Comme indiqué dans un précédent article, le romancier et nouvelliste Georges-Olivier Châteaureynaud est venu au collège, grâce à la Maison des écrivains et de la littérature, rencontrer les élèves de 3e1 et de 3e4.

Le présent article a pour vocation de reprendre et de faire partager le travail réalisé par les élèves.


 

I. Comme G.-O. Châteaureynaud est un nouvelliste d'expérience, et comme le genre de la nouvelle est au programme de la classe de 3ème, les élèves ont eu à lire au moins deux nouvelles de notre auteur, extraites notamment des recueils Le Verger et autres nouvelles (éd. Hachette, coll. Bibliocollège, 2005), et Singe savant tabassé par deux clowns (publié en 2005 chez Grasset, puis aux éditions du Livre de poche)

Les élèves ont eu en particulier à étudier une nouvelle : « Le verger ».Il s’agissait de voir comment une fiction, avec des aspects fantastiques voire merveilleux, pouvait rendre compte d’événements particulièrement tragiques de l’Histoire. Le Verger raconte en effet comment un enfant, pris dans l’horreur d’un camp de concentration, trouve refuge au cœur de ce camp, dans un verger : l’enfant y trouve chaleur et nourriture, mais il y est surtout invisible aux yeux des autres - ce qui le sauvera temporairement des tortionnaires. S’agit-il d’un rêve de l’enfant ? D’une hallucination des soldats ? L’enfant semble pourtant faire bénéficier des bienfaits du verger aux autres concentrationnaires, qui prennent ces dons du ciel pour un miracle… Mais l’enfant préfèrera finalement risquer la mort plutôt que de rester seul dans son verger.
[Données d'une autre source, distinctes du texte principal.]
-- ==== Sys2Proof/Laws/Kept.lean ====
section
/-! SUPPORT. What stays as it is: the queue of waiting commands, the external DRAM, the fuses, the recorder, the banks of the
persistent store and the tamper latch are changed by few operations. For every other operation and command one lemma says that
all of them stay; for those few, one lemma for each of them that stays. -/

set_option linter.unusedTactic false
set_option linter.unreachableTactic false

namespace Sys2Proof.Machine

/-- What holds of the state that an outcome answers. -/
def Lands (P : State → Prop) (o : Host.Outcome State Fault Refusal) : Prop := ∀ t, o = .next t → P t

theorem Lands.next {P : State → Prop} {x : State} (h : P x) : Lands P (.next x) := fun t e => by cases e; exact h

theorem Lands.ite {P : State → Prop} {c : Prop} [Decidable c] {x y : Host.Outcome State Fault Refusal} (hx : Lands P x) (hy : Lands P y) :
    Lands P (if c then x else y) := by split <;> assumption

theorem Lands.dite {P : State → Prop} {c : Prop} [Decidable c] {x : c → Host.Outcome State Fault Refusal}
    {y : ¬ c → Host.Outcome State Fault Refusal} (hx : ∀ h, Lands P (x h)) (hy : ∀ h, Lands P (y h)) :
    Lands P (if h : c then x h else y h) := by split <;> apply_assumption

/-- The fields that few operations change. -/
abbrev Kept : Type := List Instr × Vector (List Host.Cell) 2 × Nat × Nat × Nat × Nat × Option LcRun × Recorder × Vector Bank 2 × Tamper
abbrev State.kept (s : State) : Kept :=
  (s.pending, s.dram, s.serial, s.lifeCycle, s.toggles, s.fuses, s.lcPending, s.recorder, s.banks, s.tamper)

theorem State.pending_of {a b : State} (h : a.kept = b.kept) : a.pending = b.pending := by
  simp only [State.kept, Prod.mk.injEq] at h; simp only [h]
theorem State.dram_of {a b : State} (h : a.kept = b.kept) : a.dram = b.dram := by
  simp only [State.kept, Prod.mk.injEq] at h; simp only [h]
theorem State.serial_of {a b : State} (h : a.kept = b.kept) : a.serial = b.serial := by
  simp only [State.kept, Prod.mk.injEq] at h; simp only [h]
theorem State.lifeCycle_of {a b : State} (h : a.kept = b.kept) : a.lifeCycle = b.lifeCycle := by
  simp only [State.kept, Prod.mk.injEq] at h; simp only [h]
theorem State.toggles_of {a b : State} (h : a.kept = b.kept) : a.toggles = b.toggles := by
  simp only [State.kept, Prod.mk.injEq] at h; simp only [h]
theorem State.fuses_of {a b : State} (h : a.kept = b.kept) : a.fuses = b.fuses := by
  simp only [State.kept, Prod.mk.injEq] at h; simp only [h]
theorem State.lcPending_of {a b : State} (h : a.kept = b.kept) : a.lcPending = b.lcPending := by
  simp only [State.kept, Prod.mk.injEq] at h; simp only [h]
theorem State.recorder_of {a b : State} (h : a.kept = b.kept) : a.recorder = b.recorder := by
  simp only [State.kept, Prod.mk.injEq] at h; simp only [h]
theorem State.banks_of {a b : State} (h : a.kept = b.kept) : a.banks = b.banks := by
  simp only [State.kept, Prod.mk.injEq] at h; simp only [h]
theorem State.tamper_of {a b : State} (h : a.kept = b.kept) : a.tamper = b.tamper := by
  simp only [State.kept, Prod.mk.injEq] at h; simp only [h]


/-! ### The field `kept` -/

theorem State.ite_kept {c : Prop} [Decidable c] {v_ : Kept} {x y : State} (hx : x.kept = v_) (hy : y.kept = v_) :
    (if c then x else y).kept = v_ := by split <;> assumption
theorem State.dite_kept {c : Prop} [Decidable c] {v_ : Kept} {x : c → State} {y : ¬ c → State} (hx : ∀ h, (x h).kept = v_) (hy : ∀ h, (y h).kept = v_) :
    (if h : c then x h else y h).kept = v_ := by split <;> simp only [*]
theorem State.id_kept {v_ : Kept} {x : State} (hx : x.kept = v_) : (id x).kept = v_ := hx
theorem State.ite1_kept {β : Type} {c : Prop} [Decidable c] {v_ : Kept} {x y : State × β} (hx : x.1.kept = v_) (hy : y.1.kept = v_) :
    (if c then x else y).1.kept = v_ := by split <;> assumption
theorem State.ite2_kept {β : Type} {c : Prop} [Decidable c] {v_ : Kept} {x y : β × State} (hx : x.2.kept = v_) (hy : y.2.kept = v_) :
    (if c then x else y).2.kept = v_ := by split <;> assumption
theorem State.foldl_kept {α : Type} {v_ : Kept} {g : State → α → State} {l : List α} {s : State}
    (h : ∀ s x, s.kept = v_ → (g s x).kept = v_) (hs : s.kept = v_) : (l.foldl g s).kept = v_ := by
  induction l generalizing s with
  | nil => exact hs
  | cons x l ih => exact ih (h s x hs)

theorem State.withFt_kept {v_ : Kept} {s : State} {x : Nat} (h_ : s.kept = v_) : ({ s with ft := x } : State).kept = v_ := h_
theorem State.atTick_kept {v_ : Kept} {s : State} {f : Nat} {act : State → State} (hact : ∀ s, s.kept = v_ → (act s).kept = v_) (h_ : s.kept = v_) :
    (s.atTick f act).kept = v_ := by
  unfold State.atTick
  exact State.withFt_kept (hact _ (State.withFt_kept h_))

theorem State.emit_kkept {v_ : Kept} {s : State} {o : Out} (h_ : s.kept = v_) : (s.emit o).kept = v_ := h_

theorem State.emitAll_kept {v_ : Kept} {s : State} {os : List Out} (h_ : s.kept = v_) : (State.emitAll s os).kept = v_ := by
  unfold State.emitAll
  repeat' first
    | with_reducible assumption | with_reducible apply State.ite_kept | dsimp only [State.kept] | split

theorem State.updZone_kkept {v_ : Kept} {s : State} {z : Fin 8} {f : Zone → Zone} (h_ : s.kept = v_) : (s.updZone z f).kept = v_ := h_

theorem State.updHead_kkept {v_ : Kept} {s : State} {h : Fin 64} {f : Head → Head} (h_ : s.kept = v_) : (s.updHead h f).kept = v_ := h_

theorem State.updRow_kkept {v_ : Kept} {s : State} {h : Fin 64} {r : Fin 4} {f : HRow → HRow} (h_ : s.kept = v_) : (s.updRow h r f).kept = v_ := h_

theorem State.updChain_kkept {v_ : Kept} {s : State} {c : Fin 16} {f : Chain → Chain} (h_ : s.kept = v_) : (s.updChain c f).kept = v_ := h_

theorem State.updPort_kkept {v_ : Kept} {s : State} {l : Fin 16} {f : Port → Port} (h_ : s.kept = v_) : (s.updPort l f).kept = v_ := h_

theorem State.updNode_kkept {v_ : Kept} {s : State} {l : Fin 16} {a : Fin 9} {f : Node → Node} (h_ : s.kept = v_) : (s.updNode l a f).kept = v_ := h_

theorem State.updSess_kkept {v_ : Kept} {s : State} {i : Fin 32} {f : Session → Session} (h_ : s.kept = v_) : (s.updSess i f).kept = v_ := h_

theorem State.updChan_kkept {v_ : Kept} {s : State} {c : Fin 8} {f : Chan → Chan} (h_ : s.kept = v_) : (s.updChan c f).kept = v_ := h_

theorem State.updGate_kkept {v_ : Kept} {s : State} {g : Fin 8} {f : Gate → Gate} (h_ : s.kept = v_) : (s.updGate g f).kept = v_ := h_

theorem State.updAxis_kkept {v_ : Kept} {s : State} {a : Fin 8} {f : Axis → Axis} (h_ : s.kept = v_) : (s.updAxis a f).kept = v_ := h_

theorem State.updTx_kkept {v_ : Kept} {s : State} {i : Fin 8} {f : Tx → Tx} (h_ : s.kept = v_) : (s.updTx i f).kept = v_ := h_

theorem State.updEngine_kkept {v_ : Kept} {s : State} {k : Fin 8} {f : Engine → Engine} (h_ : s.kept = v_) : (s.updEngine k f).kept = v_ := h_

theorem State.oput_kkept {v_ : Kept} {s : State} {i sub v : Nat} (h_ : s.kept = v_) : (s.oput i sub v).kept = v_ := h_

theorem State.bump_kept {v_ : Kept} {s : State} {i sub : Nat} (h_ : s.kept = v_) : (State.bump s i sub).kept = v_ := by
  unfold State.bump
  repeat' first
    | with_reducible assumption | with_reducible apply State.ite_kept | dsimp only [State.kept] | split

theorem State.oapply_kept {v_ : Kept} {s : State} {i sub v : Nat} (h_ : s.kept = v_) : (State.oapply s i sub v).kept = v_ := by
  unfold State.oapply
  repeat' first
    | with_reducible assumption | with_reducible apply State.oput_kkept | with_reducible apply State.bump_kept
    | with_reducible apply State.ite_kept | dsimp only [State.kept] | split

theorem State.addEvent_kept {v_ : Kept} {s : State} {e : Event} (h_ : s.kept = v_) : (State.addEvent s e).kept = v_ := by
  unfold State.addEvent
  repeat' first
    | with_reducible assumption | with_reducible apply State.ite_kept | dsimp only [State.kept] | split

theorem State.eventBy_kept {v_ : Kept} {s : State} {sess role code sev loc : Nat} {payload : List (Nat × Nat)} (h_ : s.kept = v_) : (State.eventBy s sess role code sev loc payload).kept = v_ := by
  unfold State.eventBy
  repeat' first
    | with_reducible assumption | with_reducible apply State.addEvent_kept | with_reducible apply State.ite_kept
    | with_reducible apply State.ite1_kept | with_reducible apply State.ite2_kept | dsimp only [State.kept] | split

theorem State.event_kept {v_ : Kept} {s : State} {code loc : Nat} {payload : List (Nat × Nat)} (h_ : s.kept = v_) : (State.event s code loc payload).kept = v_ := by
  unfold State.event
  repeat' first
    | with_reducible assumption | with_reducible apply State.eventBy_kept | with_reducible apply State.ite_kept
    | with_reducible apply State.ite1_kept | with_reducible apply State.ite2_kept | dsimp only [State.kept] | split

theorem State.stateChanged_kept {v_ : Kept} {s : State} {sub loc index subidx old new : Nat} (h_ : s.kept = v_) : (State.stateChanged s sub loc index subidx old new).kept = v_ := by
  unfold State.stateChanged
  repeat' first
    | with_reducible assumption | with_reducible apply State.event_kept | with_reducible apply State.ite_kept
    | with_reducible refine State.dite_kept (fun _ => ?_) (fun _ => ?_) | with_reducible apply State.id_kept
    | dsimp only [State.kept] | split

theorem State.faultEvent_kept {v_ : Kept} {s : State} {sub loc index subidx cause value : Nat} (h_ : s.kept = v_) : (State.faultEvent s sub loc index subidx cause value).kept = v_ := by
  unfold State.faultEvent
  repeat' first
    | with_reducible assumption | with_reducible apply State.event_kept | with_reducible apply State.ite_kept
    | with_reducible refine State.dite_kept (fun _ => ?_) (fun _ => ?_) | with_reducible apply State.id_kept
    | dsimp only [State.kept] | split

theorem State.setZoneState_kept {v_ : Kept} {s : State} {z : Fin 8} {st : ZoneState} (h_ : s.kept = v_) : (State.setZoneState s z st).kept = v_ := by
  unfold State.setZoneState
  repeat' first
    | with_reducible assumption | with_reducible apply State.updZone_kkept | with_reducible apply State.stateChanged_kept
    | with_reducible apply State.ite_kept | dsimp only [State.kept] | split

theorem State.updItem_kkept {v_ : Kept} {s : State} {h : Nat} {f : Item → Item} (h_ : s.kept = v_) : (s.updItem h f).kept = v_ := h_

theorem State.checkOverlap_kept {v_ : Kept} {s : State} {z : Fin 8} (h_ : s.kept = v_) : (State.checkOverlap s z).kept = v_ := by
  unfold State.checkOverlap
  repeat' first
    | with_reducible assumption | with_reducible apply State.updItem_kkept | with_reducible apply State.updGate_kkept
    | with_reducible apply State.event_kept | with_reducible apply State.ite_kept
    | with_reducible refine State.foldl_kept (fun s x h => ?_) ?_ | dsimp only [State.kept] | split

theorem State.updTemplate_kkept {v_ : Kept} {s : State} {i : Nat} {f : Asset → Asset} (h_ : s.kept = v_) : (s.updTemplate i f).kept = v_ := h_

theorem State.updTile_kkept {v_ : Kept} {s : State} {i : Nat} {f : Asset → Asset} (h_ : s.kept = v_) : (s.updTile i f).kept = v_ := h_

theorem State.freeTemplate_kept {v_ : Kept} {s : State} {i : Nat} (h_ : s.kept = v_) : (State.freeTemplate s i).kept = v_ := by
  unfold State.freeTemplate
  repeat' first
    | with_reducible assumption | with_reducible apply State.ite_kept
    | with_reducible refine State.dite_kept (fun _ => ?_) (fun _ => ?_) | with_reducible apply State.id_kept
    | dsimp only [State.kept] | split

theorem State.freeTile_kept {v_ : Kept} {s : State} {i : Nat} (h_ : s.kept = v_) : (State.freeTile s i).kept = v_ := by
  unfold State.freeTile
  repeat' first
    | with_reducible assumption | with_reducible apply State.ite_kept
    | with_reducible refine State.dite_kept (fun _ => ?_) (fun _ => ?_) | with_reducible apply State.id_kept
    | dsimp only [State.kept] | split

theorem State.refTemplate_kept {v_ : Kept} {s : State} {h : Nat} (h_ : s.kept = v_) : (State.refTemplate s h).kept = v_ := by
  unfold State.refTemplate
  repeat' first
    | with_reducible assumption | with_reducible apply State.updTemplate_kkept | with_reducible apply State.ite_kept
    | with_reducible refine State.dite_kept (fun _ => ?_) (fun _ => ?_) | with_reducible apply State.id_kept
    | dsimp only [State.kept] | split

theorem State.refTile_kept {v_ : Kept} {s : State} {h : Nat} (h_ : s.kept = v_) : (State.refTile s h).kept = v_ := by
  unfold State.refTile
  repeat' first
    | with_reducible assumption | with_reducible apply State.updTile_kkept | with_reducible apply State.ite_kept
    | with_reducible refine State.dite_kept (fun _ => ?_) (fun _ => ?_) | with_reducible apply State.id_kept
    | dsimp only [State.kept] | split

theorem State.unrefTemplate_kept {v_ : Kept} {s : State} {h : Nat} (h_ : s.kept = v_) : (State.unrefTemplate s h).kept = v_ := by
  unfold State.unrefTemplate
  repeat' first
    | with_reducible assumption | with_reducible apply State.updTemplate_kkept | with_reducible apply State.freeTemplate_kept
    | with_reducible apply State.ite_kept | with_reducible refine State.dite_kept (fun _ => ?_) (fun _ => ?_)
    | with_reducible apply State.id_kept | dsimp only [State.kept] | split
Cette nouvelle a permis aux élèves de percevoir combien la fiction pouvait interroger la réalité la plus barbare.

 

II.  La découverte de notre auteur s’est poursuivie avec un travail sur l’autobiographie (également au programme de 3e). En effet, G.-O. Châteaureynaud venait de publier en 2011 son autobiographie chez Grasset : La vie nous regarde passer.  Ainsi, nous avons pu étudier des passages de cette dernière œuvre de G.-O. Châteureynaud afin d’envisager sa singularité (puisque l’auteur affirme n’avoir « que faire ici de l’entière vérité… »). Il s’agissait alors de réfléchir aux rapports entre les nouvelles et le discours autobiographique, entre la fiction et ce que devrait être la réalité l’ayant inspirée : la recherche du père absent, ayant vécu les camps de concentration, n’est pas absent de la nouvelle étudiée, « Le verger », récit faisant pourtant la part belle à l’imagination et au fantastique.

 


III.  Mais les élèves n'en sont pas restés à contempler les fruits du travail de l’écrivain…
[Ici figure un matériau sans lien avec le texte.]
theorem State.parityAt_tamper {v_ : Tamper} {s : State} {ch a : Nat} (h_ : s.tamper = v_) : (State.parityAt s ch a).tamper = v_ := by
  unfold State.parityAt
  repeat' first
    | with_reducible assumption | with_reducible apply State.chanWrite_tamper | with_reducible apply State.ite_tamper
    | with_reducible refine State.dite_tamper (fun _ => ?_) (fun _ => ?_) | with_reducible apply State.id_tamper | dsimp only
    | split

theorem State.flip_tamper {v_ : Tamper} {s : State} {f : BitFlip} (h_ : s.tamper = v_) : (State.flip s f).tamper = v_ := by
  unfold State.flip
  repeat' first
    | with_reducible assumption | with_reducible apply State.chanWrite_tamper | with_reducible apply State.ite_tamper
    | with_reducible refine State.dite_tamper (fun _ => ?_) (fun _ => ?_) | with_reducible apply State.ite1_tamper
    | with_reducible apply State.ite2_tamper | with_reducible apply State.id_tamper | dsimp only | split

theorem State.writeTemplate_tamper {v_ : Tamper} {s : State} {a : Asset} {off : Nat} {bs : Bytes} (h_ : s.tamper = v_) : (State.writeTemplate s a off bs).tamper = v_ := by
  unfold State.writeTemplate
  repeat' first
    | with_reducible assumption | with_reducible apply State.chanWrite_tamper | with_reducible apply State.parityAt_tamper
    | with_reducible apply State.ite_tamper | with_reducible refine State.dite_tamper (fun _ => ?_) (fun _ => ?_)
    | with_reducible refine State.foldl_tamper (fun s x h => ?_) ?_ | with_reducible apply State.ite1_tamper
    | with_reducible apply State.ite2_tamper | with_reducible apply State.id_tamper | dsimp only | split

theorem State.writeTile_tamper {v_ : Tamper} {s : State} {a : Asset} {off : Nat} {bs : Bytes} (h_ : s.tamper = v_) : (State.writeTile s a off bs).tamper = v_ := by
  unfold State.writeTile
  repeat' first
    | with_reducible assumption | with_reducible apply State.chanWrite_tamper | with_reducible apply State.ite_tamper
    | with_reducible refine State.dite_tamper (fun _ => ?_) (fun _ => ?_) | with_reducible apply State.id_tamper | dsimp only
    | split

theorem State.loadPiece_tamper {v_ : Tamper} {s : State} {tile : Bool} {a : Asset} {off : Nat} {bs : Bytes} (h_ : s.tamper = v_) : (State.loadPiece s tile a off bs).tamper = v_ := by
  unfold State.loadPiece
  repeat' first
    | with_reducible assumption | with_reducible refine (State.tamper_of (State.failLoad_kept rfl)).trans ?_
    | with_reducible apply State.writeTile_tamper | with_reducible apply State.writeTemplate_tamper
    | with_reducible refine (State.tamper_of (State.hostWrite_kept rfl)).trans ?_
    | with_reducible refine (State.tamper_of (State.updAsset_kept rfl)).trans ?_ | with_reducible apply State.ite_tamper
    | with_reducible refine State.dite_tamper (fun _ => ?_) (fun _ => ?_) | with_reducible apply State.ite1_tamper
    | with_reducible apply State.ite2_tamper | with_reducible apply State.id_tamper | dsimp only | split

theorem execLoadData_tamper {v_ : Tamper} {t : Nat} {m : Ktp} {loadId offset : Nat} {data : Bytes} {s : State} (h_ : s.tamper = v_) :
    Lands (fun x => x.tamper = v_) (execLoadData t m loadId offset data s) := by
  unfold execLoadData
  repeat' first
    | with_reducible apply Lands.next | with_reducible apply Lands.ite | with_reducible assumption
    | with_reducible refine (State.tamper_of (State.begin_kkept rfl)).trans ?_
    | (refine State.sequenced_to_tamper (by with_reducible assumption) (fun s h => ?_) ?_)
    | with_reducible refine (State.tamper_of (State.staleNowhere_kept rfl)).trans ?_
    | with_reducible refine (State.tamper_of (State.markRx_kept rfl)).trans ?_ | with_reducible apply State.loadPiece_tamper
    | with_reducible refine Lands.dite (fun _ => ?_) (fun _ => ?_) | with_reducible apply State.ite_tamper
    | with_reducible refine State.dite_tamper (fun _ => ?_) (fun _ => ?_) | with_reducible apply State.ite1_tamper
    | with_reducible apply State.ite2_tamper | with_reducible apply State.id_tamper | dsimp only | split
1) Ils ont eu à écrire eux-mêmes une nouvelle s'inspirant de documents historiques (étudiés en cours d’Histoire) sur ce que fut la vie dans les tranchées durant la Première Guerre Mondiale. Il s'agissait finalement de faire basculer leur récit dans une atmosphère fantastique, un peu à la manière de G.-O. Châteaureynaud…

2) Nous avons également tâché d’exploiter l’expérience vécue des élèves lors de leur stage en entreprise. En effet ils ont eu à écrire un court texte relatant un moment marquant de leur stage, mais de façon fictive, à nouveau fantastique.
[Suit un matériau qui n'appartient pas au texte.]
-- ==== Sys2Proof/WellFormed.lean ====
section
/-! DEFINITION. Bounds of what a command can carry: the width of every field in the tables that lay the messages, frames and
records out. The meanings are total and do not rest on them; a field that a message checks for itself (reserved values, lengths)
is checked there. -/

namespace Sys2Proof

/-- A fire-timer tick has 64 bits (R137). -/
def tickOk (t : Tick) : Bool := decide (t < 2 ^ 64)

/-- A signed value of `n` bits. -/
def intOk (n : Nat) (x : Int) : Bool := decide (-(2 ^ (n - 1) : Int) ≤ x) && decide (x < 2 ^ (n - 1))

/-- Bytes of a message: at most what a datagram holds. -/
def bytesOk (b : Bytes) : Bool := decide (b.length ≤ 65535) && b.all fun x => decide (x < 256)

/-- A VLAN ID of 12 bits, an address of 128, a UDP port of 16 (R322). -/
def Eth.bounded (e : Eth) : Bool :=
  decide (e.vid < 2 ^ 12) && decide (e.bytes < 2 ^ 16) && decide (e.ip < 7) && decide (e.dst < 2 ^ 128) &&
  match e.body with | .udp p => decide (p < 2 ^ 16) | _ => true
/-- A datagram (Table 12.2): ports 0–5, VERSION, LENGTH, session ID, sequence. -/
def Dgram.bounded (d : Dgram) : Bool :=
  decide (d.port < 6) && d.eth.bounded && decide (d.ver < 2 ^ 8) && decide (d.kind < 2 ^ 8) && decide (d.len < 2 ^ 16) &&
  decide (d.bytes < 2 ^ 16) && decide (d.sid < 2 ^ 32) && decide (d.seq < 2 ^ 64) && bytesOk d.cipher && decide (d.tag.length ≤ 16) && bytesOk d.tag
/-- R334. -/
def Ktp.bounded (m : Ktp) : Bool := m.dg.bounded && decide (m.handle < 2 ^ 32)
/-- A request (Table 13.4). -/
def Kop.bounded (k : Kop) : Bool :=
  k.dg.bounded && decide (k.op < 2 ^ 8) && decide (k.tag < 2 ^ 16) && decide (k.index < 2 ^ 16) && decide (k.sub < 2 ^ 8) &&
  decide (k.off < 2 ^ 16) && decide (k.len < 2 ^ 16)
/-- A descriptor (Tables 2.1, 2.2). -/
def Descriptor.bounded (d : Descriptor) : Bool := decide (d.hdr < 2 ^ 256) && d.tiles.all fun x => decide (x < 2 ^ 128)
/-- The words of a frame: 3 to 2,048 of 64 bits (R205). -/
def frameBounded (ws : List Nat) : Bool :=
  decide (3 ≤ ws.length) && decide (ws.length ≤ 2048) && ws.all fun w => decide (w < 2 ^ 64)
def FireRep.bounded (r : FireRep) : Bool := frameBounded r.words
/-- Payloads of an FEC block as received: at most 83 of 64 bits (Table 7.3). -/
def fecBounded (b : List Nat) : Bool := decide (b.length ≤ 83) && b.all fun w => decide (w < 2 ^ 64)
def StatusRep.bounded (r : StatusRep) : Bool := frameBounded r.words && r.rx.all fun b => fecBounded b.1 && fecBounded b.2
def LaneBlock.bounded (b : LaneBlock) : Bool := decide (b.kind < 2 ^ 8)
def LossRep.bounded (r : LossRep) : Bool := frameBounded r.words
def CtlResp.bounded (r : CtlResp) : Bool := frameBounded r.words
/-- A sync frame (Table 5.4). -/
def SyncFrame.bounded (f : SyncFrame) : Bool :=
  decide (f.srcPos < 8) && decide (f.seq < 256) && decide (f.hops < 16) && decide (f.txFt < 2 ^ 64) && decide (f.echoFt < 2 ^ 64) &&
  decide (f.echoDwell < 2 ^ 32) && decide (f.snapFt < 2 ^ 64) && intOk 48 f.bp0Pos && intOk 48 f.bp1Pos &&
  decide (f.bp0Age < 2 ^ 16) && decide (f.bp1Age < 2 ^ 16) && decide (f.rsv < 16) && decide (f.crc < 2 ^ 32)
/-- A precision-time message. -/
def PtpMsg.bounded (m : PtpMsg) : Bool :=
  m.eth.bounded && decide (m.kind < 6) && decide (m.domain < 256) && intOk 16 m.utcOffset && decide (m.rx < 2 ^ 64) && decide (m.seqId < 2 ^ 16)
/-- A source of datagrams. -/
def Path.bounded (p : Path) : Bool := decide (p.port < 6)
def Sender.bounded (x : Sender) : Bool :=
  x.path.bounded && x.eth.bounded && decide (x.ver < 2 ^ 8) && decide (x.kind < 2 ^ 8) && decide (x.len < 2 ^ 16) &&
  decide (x.bytes < 2 ^ 16) && decide (x.sid < 2 ^ 32) && decide (x.seq < 2 ^ 64)
/-- Sync headers of two bits (R199). -/
def LaneHeaders.bounded (x : LaneHeaders) : Bool := x.hdrs.all fun h => decide (h < 4)
/-- A supply of Table 19.4. -/
def SupplyReading.bounded (x : SupplyReading) : Bool := decide (x.supply < 7) && decide (x.uv < 2 ^ 32)
/-- A reading of the clocks. -/
def ClockReading.bounded (x : ClockReading) : Bool := decide (x.ps < 2 ^ 32) && decide (x.ns < 2 ^ 32)
/-- HELLO (Tables 12.5, 16.8). -/
def HelloMsg.bounded (m : HelloMsg) : Bool := bytesOk m.bytes
/-- ACK (Table 12.7). -/
def AckMsg.bounded (m : AckMsg) : Bool := decide (m.body < 2 ^ 128)
/-- A CAN FD frame (R363): 29 bits of identifier, up to 64 bytes. -/
def CanMsg.bounded (m : CanMsg) : Bool := decide (m.ident < 2 ^ 29) && decide (m.data.length ≤ 64) && bytesOk m.data
/-- A word of a swept array (Tables 15.1, 15.2). -/
def MemWord.bounded (w : MemWord) : Bool :=
  decide (w.array < 3) && decide (w.inst < 16) && decide (w.macro_ < 64) && decide (w.row < 512) && decide (w.column < 144)
/-- Records of chapter 16 (Tables 16.2, 16.5, 16.6, 16.10). -/
def LcReq.bounded (r : LcReq) : Bool := decide (r.body < 2 ^ 2048)
def OwnerRec.bounded (r : OwnerRec) : Bool := decide (r.body < 2 ^ 2048)
def ListLoad.bounded (r : ListLoad) : Bool := decide (r.body < 2 ^ 8192)
def ClearTok.bounded (k : ClearTok) : Bool := decide (k.body < 2 ^ 2048)
/-- A faulty cell of a macro of 512 rows, of 128 columns and 16 of check bits. -/
def CellFault.bounded (f : CellFault) : Bool := decide (f.row < 512) && decide (f.column < 144)
/-- A fault in a buffer: the fields of its location code (R29). -/
def BufFault.bounded (f : BufFault) : Bool :=
  decide (f.sub < 32) && decide (f.slice < 64) && decide (f.block < 64) && decide (f.row < 2 ^ 16) && decide (f.column < 2 ^ 16) && decide (f.count < 256)
/-- A patch image: versions of 16 bits, eight engines, a slot of 512 KiB (R405). -/
def PatchImage.bounded (x : PatchImage) : Bool :=
  decide (x.rom < 2 ^ 16) && decide (x.version < 2 ^ 16) && decide (x.mask < 2 ^ 8) && decide (x.len ≤ 524288)
/-- What a tamper source measures: the mesh pattern has 16 bits. -/
def TamperSense.bounded : TamperSense → Bool
  | .mesh d r _ => decide (d < 2 ^ 16) && decide (r < 2 ^ 16)
  | .temp x => intOk 16 x
  | _ => true
/-- What a start-up finds. -/
def PowerUp.bounded (p : PowerUp) : Bool :=
  decide (p.bpos < 8) && decide (p.calendar < 2 ^ 64) && (p.arrays.all fun a => decide (a.1 < 20480) && a.2.bounded) &&
  p.buffers.all BufFault.bounded && p.installs.all fun x => x.2.bounded
/-- A changed bit of a DRAM byte. -/
def BitFlip.bounded (b : BitFlip) : Bool := decide (b.ch < 2) && decide (b.bit < 8)
/-- A part of a plane-line (Table 12.9). -/
def StreamPart.bounded (p : StreamPart) : Bool :=
  decide (p.handle < 2 ^ 16) && decide (p.plane < 8) && decide (p.line < 2 ^ 24) && decide (p.offset < 2 ^ 32) && decide (p.crc < 2 ^ 32) &&
  bytesOk p.data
→ Quelques uns de ces textes ont été lus lors de l’intervention et ont pu recueillir l’avis éclairé de notre auteur, membre de nombreux jurys de concours de nouvelles et maintenant secrétaire général du prix Renaudot. Vous trouverez les productions des élèves en pièces jointes.

Selon Mariem, l’analyse de Georges-Olivier Châteaureynaud a été « très profonde » : « Tout ce qu’il disait était juste, bien dit et argumenté. J’ai remarqué, dit-elle dans son compte-rendu, que quand il se mettait à analyser, il essayait de se fondre dans l’histoire et de comparer à la réalité ce qui était fantastique. »


 

IV. Lors de la rencontre, de très nombreuses questions ont pu être posées.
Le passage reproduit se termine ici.